Utilizar esa electricidad para atraer centros de datos, desarrollar Inteligencia Artificial, instalar industrias tecnológicas, formar profesionales y producir servicios digitales puede generar una cadena económica mucho mayor.
YGUAZÚ DIGITAL PUEDE SER EL COMIENZO
El proyecto Yguazú Digital, desarrollado mediante la cooperación entre Paraguay y Taiwán, contempla un Centro de Cómputo de Inteligencia Artificial Soberana.
Su importancia puede trascender ampliamente la construcción de una infraestructura tecnológica.
Puede convertirse en el primer componente de un ecosistema nacional de Inteligencia Artificial.
Pero para ello Paraguay necesita pensar más allá de un solo centro de cómputo.
Necesitamos universidades formando ingenieros, programadores, científicos de datos y especialistas en ciberseguridad.
Necesitamos investigación.
Necesitamos protección de datos.
Necesitamos conectividad internacional de alta capacidad.
Necesitamos infraestructura eléctrica confiable.
Y, fundamentalmente, necesitamos reglas claras capaces de atraer inversiones de largo plazo.
LA ENERGÍA DEBE CONVERTIRSE EN EMPLEO
Existe además una dimensión social que no debemos perder de vista.
Paraguay tiene una población joven.
Miles de jóvenes ingresarán al mercado laboral durante los próximos años y el país deberá ofrecerles oportunidades laborales cada vez más calificadas.
La Inteligencia Artificial no debe ser considerada solamente como una tecnología que sustituye determinados trabajos.
Bien utilizada puede convertirse en una herramienta para crear nuevas profesiones, aumentar la productividad de nuestras empresas y desarrollar industrias que hoy prácticamente no existen en Paraguay.
Nuestra energía puede ayudar a hacerlo posible.
NO BASTA CON INSTALAR DATACENTERS
Aquí también debemos ser cuidadosos.
No sería suficiente atraer enormes centros de datos que consuman nuestra electricidad si alrededor de ellos no desarrollamos capacidades paraguayas.
Cada proyecto tecnológico debería ser analizado también por su capacidad para generar inversión, transferencia tecnológica, formación profesional, investigación, proveedores nacionales y empleo calificado.
La energía paraguaya debe convertirse en una plataforma de desarrollo.
TAIWÁN PUEDE SER UN SOCIO ESTRATÉGICO
La cooperación con Taiwán adquiere en este contexto una dimensión particularmente interesante.
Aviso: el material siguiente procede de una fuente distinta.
-- ==== Sys2Proof/Machine/Dispatch.lean ====
section
/-! DEFINITION. What each instruction does: one arm per constructor of `Instr`, one direct call of its
meaning. -/

namespace Sys2Proof.Machine
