/-! ## Encoding -/

/-- R130, R141, R155, R170 to R177: the encoder's bytes decode to the instruction they encode, every operand at
every value. -/
def Obligations.EncodedInstructionsDecode : Prop :=
  ∀ (i : Instr), i.wf = true → ∀ rest : List Byte, decode (encode i ++ rest) = .ok i rest

/-- R132, R190: what a decoder reads is well-formed, and its encoding is the bytes that were read. -/
def Obligations.DecodedBytesAreTheEncoding : Prop :=
  ∀ (bs : List Byte) (i : Instr) (rest : List Byte), decode bs = .ok i rest → i.wf = true ∧ encode i ++ rest = bs

/-- R190, R130: six bytes always hold an instruction, of one to six bytes. -/
def Obligations.SixBytesDecode : Prop :=
  ∀ bs : List Byte, 6 ≤ bs.length →
    ∃ i rest, decode bs = .ok i rest ∧ rest.length < bs.length ∧ bs.length ≤ rest.length + 6

/-- Words written out from the encodings of the spec's rules decode to their instructions. -/
def Obligations.WrittenWordsDecode : Prop :=
  decode [0x01#8, 0xD8#8] = .ok (.addEwGw (.reg .ax) .bx) [] ∧
  decode [0xF7#8, 0xD8#8] = .ok (.negEw (.reg .ax)) [] ∧
  decode [0xD0#8, 0xE8#8] = .ok (.shrEb1 (.reg .al)) [] ∧
  decode [0x8D#8, 0x5C#8, 0x04#8] = .ok (.leaM1 .bx (.ind8 .si 4#8)) [] ∧
  decode [0xFF#8, 0x36#8, 0x00#8, 0x10#8] = .ok (.pushEw (.mem (.direct 0x1000#16))) [] ∧
  decode [0xEA#8, 0x5B#8, 0xE0#8, 0x00#8, 0xF0#8] = .ok (.jmpFar 0xE05B#16 0xF000#16) [] ∧
  decode [0xF3#8, 0xA4#8] = .ok .rep [0xA4#8] ∧
  decode [0xCD#8, 0x21#8] = .ok (.intIb 0x21#8) [] ∧
  decode [0x81#8] = .truncated

/-! ## The step -/

/-- R585 item 4, R131, R134: at a boundary with no event due and no halt, WAIT or repetition to go on with, a step
takes the bytes of the instruction at CS:IP and runs it. A prefix byte goes on to the byte after it. -/
def Obligations.StepRunsTheDecodedInstruction : Prop :=
  ∀ (s : State) (i : Instr) (rest : List Byte), s.Inv → s.Begins → s.sys.Quiet →
    decode (s.codeBytes 6) = .ok i rest →
    ∃ u, Fetched s u i (6 - rest.length) ∧
      (isPrefixByte i = false → step s = ended s.sys.ticks (exec i u)) ∧
      (isPrefixByte i = true → ∃ v, exec i u = .next v ∧ step s = ended s.sys.ticks (runInstr 65535 v))

/-- R134, R382: inside a step, the bytes after a prefix byte are taken and run in the same way, with the prefixes
kept. -/
def Obligations.PrefixedInstructionRuns : Prop :=
  ∀ (n : Nat) (s : State) (i : Instr) (rest : List Byte), s.Inv → s.sys.halted = false → s.sys.Quiet →
    decode (s.codeBytes 6) = .ok i rest →
    ∃ u : State, u.regs = s.regs ∧ u.flags = s.flags ∧ u.sregs = s.sregs ∧
      u.ip = s.ip + BitVec.ofNat 16 (6 - rest.length) ∧ u.eu.pfx = s.eu.pfx ∧ u.eu.instr = some i ∧
      Unchanged s.sys u.sys ∧
      (isPrefixByte i = false → runInstr (n + 1) s = exec i u) ∧
      (isPrefixByte i = true → ∃ v, exec i u = .next v ∧ v.Inv ∧ runInstr (n + 1) s = runInstr n v)

/-- R380, R476, R585: a repetition or a WAIT that is not over goes on with the same instruction and prefixes,
fetching nothing. R130, R134: a step that ended among the prefix bytes of an instruction goes on with the bytes after
them, nothing lost, as part of the step that began the instruction. That a step can end there is the model's choice
(log 13, DESIGN CHOICE: after a whole code segment of prefix bytes): R585 makes the prefixes and their instruction one
step. -/
def Obligations.StepGoesOnWithItsInstruction : Prop :=
  (∀ (s : State) (i : Instr), s.dueEvent = none → s.eu.prefixing = false → s.sys.halted = false →
    s.eu.instr = some i → (s.eu.repActive = true ∨ s.waitTpr = true) →
    ∃ u : State, u.regs = s.regs ∧ u.flags = s.flags ∧ u.sregs = s.sregs ∧ u.ip = s.ip ∧
      u.eu = { s.eu with opIndex := 0 } ∧ u.waitTpr = s.waitTpr ∧ u.trapLatched = s.flags.tf ∧
      Unchanged s.sys u.sys ∧ step s = ended s.sys.ticks (exec i u)) ∧
  (∀ s : State, s.eu.prefixing = true → s.sys.halted = false →
    step s = ended s.eu.startTick
      (runInstr 65536 { s with intInhibit := false, eu := { s.eu with prefixing := false } }))
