@[simp] theorem State.write16_regs (s : State) (g : Option SReg) (o v : Word) : (s.write16 g o v).regs = s.regs := by
  simp only [State.write16, State.writeVia2_regs]
@[simp] theorem State.write16_sregs (s : State) (g : Option SReg) (o v : Word) : (s.write16 g o v).sregs = s.sregs := by
  simp only [State.write16, State.writeVia2_sregs]
@[simp] theorem State.write16_ip (s : State) (g : Option SReg) (o v : Word) : (s.write16 g o v).ip = s.ip := by
  simp only [State.write16, State.writeVia2_ip]
@[simp] theorem State.write16_flags (s : State) (g : Option SReg) (o v : Word) : (s.write16 g o v).flags = s.flags := by
  simp only [State.write16, State.writeVia2_flags]
@[simp] theorem State.write16_eu (s : State) (g : Option SReg) (o v : Word) : (s.write16 g o v).eu = s.eu := by
  simp only [State.write16, State.writeVia2_eu]
@[simp] theorem State.write16_trapLatched (s : State) (g : Option SReg) (o v : Word) : (s.write16 g o v).trapLatched = s.trapLatched := by
  simp only [State.write16, State.writeVia2_trapLatched]
@[simp] theorem State.write16_intInhibit (s : State) (g : Option SReg) (o v : Word) : (s.write16 g o v).intInhibit = s.intInhibit := by
  simp only [State.write16, State.writeVia2_intInhibit]
@[simp] theorem State.write16_waitTpr (s : State) (g : Option SReg) (o v : Word) : (s.write16 g o v).waitTpr = s.waitTpr := by
  simp only [State.write16, State.writeVia2_waitTpr]

@[simp] theorem State.in8_regs (s : State) (p : Word) : (s.in8 p).2.regs = s.regs := rfl
@[simp] theorem State.in8_sregs (s : State) (p : Word) : (s.in8 p).2.sregs = s.sregs := rfl
@[simp] theorem State.in8_ip (s : State) (p : Word) : (s.in8 p).2.ip = s.ip := rfl
@[simp] theorem State.in8_flags (s : State) (p : Word) : (s.in8 p).2.flags = s.flags := rfl
@[simp] theorem State.in8_trapLatched (s : State) (p : Word) : (s.in8 p).2.trapLatched = s.trapLatched := rfl
@[simp] theorem State.in8_intInhibit (s : State) (p : Word) : (s.in8 p).2.intInhibit = s.intInhibit := rfl
@[simp] theorem State.in8_waitTpr (s : State) (p : Word) : (s.in8 p).2.waitTpr = s.waitTpr := rfl

@[simp] theorem State.in16_regs (s : State) (p : Word) : (s.in16 p).2.regs = s.regs := rfl
@[simp] theorem State.in16_sregs (s : State) (p : Word) : (s.in16 p).2.sregs = s.sregs := rfl
@[simp] theorem State.in16_ip (s : State) (p : Word) : (s.in16 p).2.ip = s.ip := rfl
@[simp] theorem State.in16_flags (s : State) (p : Word) : (s.in16 p).2.flags = s.flags := rfl
@[simp] theorem State.in16_trapLatched (s : State) (p : Word) : (s.in16 p).2.trapLatched = s.trapLatched := rfl
@[simp] theorem State.in16_intInhibit (s : State) (p : Word) : (s.in16 p).2.intInhibit = s.intInhibit := rfl
@[simp] theorem State.in16_waitTpr (s : State) (p : Word) : (s.in16 p).2.waitTpr = s.waitTpr := rfl

@[simp] theorem State.out8_regs (s : State) (p : Word) (v : Byte) : (s.out8 p v).regs = s.regs := rfl
@[simp] theorem State.out8_sregs (s : State) (p : Word) (v : Byte) : (s.out8 p v).sregs = s.sregs := rfl
@[simp] theorem State.out8_ip (s : State) (p : Word) (v : Byte) : (s.out8 p v).ip = s.ip := rfl
@[simp] theorem State.out8_flags (s : State) (p : Word) (v : Byte) : (s.out8 p v).flags = s.flags := rfl
@[simp] theorem State.out8_eu (s : State) (p : Word) (v : Byte) : (s.out8 p v).eu = s.eu := rfl
@[simp] theorem State.out8_trapLatched (s : State) (p : Word) (v : Byte) : (s.out8 p v).trapLatched = s.trapLatched := rfl
@[simp] theorem State.out8_intInhibit (s : State) (p : Word) (v : Byte) : (s.out8 p v).intInhibit = s.intInhibit := rfl
@[simp] theorem State.out8_waitTpr (s : State) (p : Word) (v : Byte) : (s.out8 p v).waitTpr = s.waitTpr := rfl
Taiwán ocupa un lugar central en la industria tecnológica mundial y posee conocimientos acumulados en semiconductores, electrónica, innovación y formación tecnológica.
Paraguay posee energía renovable y una ubicación estratégica en Sudamérica.
La complementariedad merece ser explorada con una visión de largo plazo.
La Universidad Politécnica Paraguay–Taiwán puede convertirse en uno de los instrumentos para formar el capital humano necesario.
Pero necesitamos una estrategia nacional que vincule educación, energía, infraestructura digital, industria, investigación e inversión.
DE LA REPRESA AL ALGORITMO
Durante décadas, el gran activo estratégico del Paraguay fueron sus represas hidroeléctricas.
En el siglo XXI podemos agregar otro activo: el conocimiento.
La oportunidad histórica consiste en conectar ambos.
Transformar megavatios en capacidad de cómputo.
Transformar capacidad de cómputo en Inteligencia Artificial.
Transformar Inteligencia Artificial en productividad.
Y transformar productividad en mejores empleos e ingresos para los paraguayos.
Ese debería ser uno de los grandes objetivos de una Visión País 2026–2033.
Paraguay no debe conformarse con ser solamente un gran productor de energía renovable.
Puede aspirar a convertirse en un centro regional de energía limpia, Inteligencia Artificial, centros de datos y servicios digitales.
Tenemos energía.
Tenemos jóvenes.
Tenemos una cooperación tecnológica que puede ser aprovechada.
Ahora necesitamos planificación, infraestructura, educación, seguridad jurídica y una política de Estado que sobreviva a los gobiernos.
Porque en la nueva economía mundial, la energía ya no solamente mueve máquinas.
La energía también mueve inteligencia.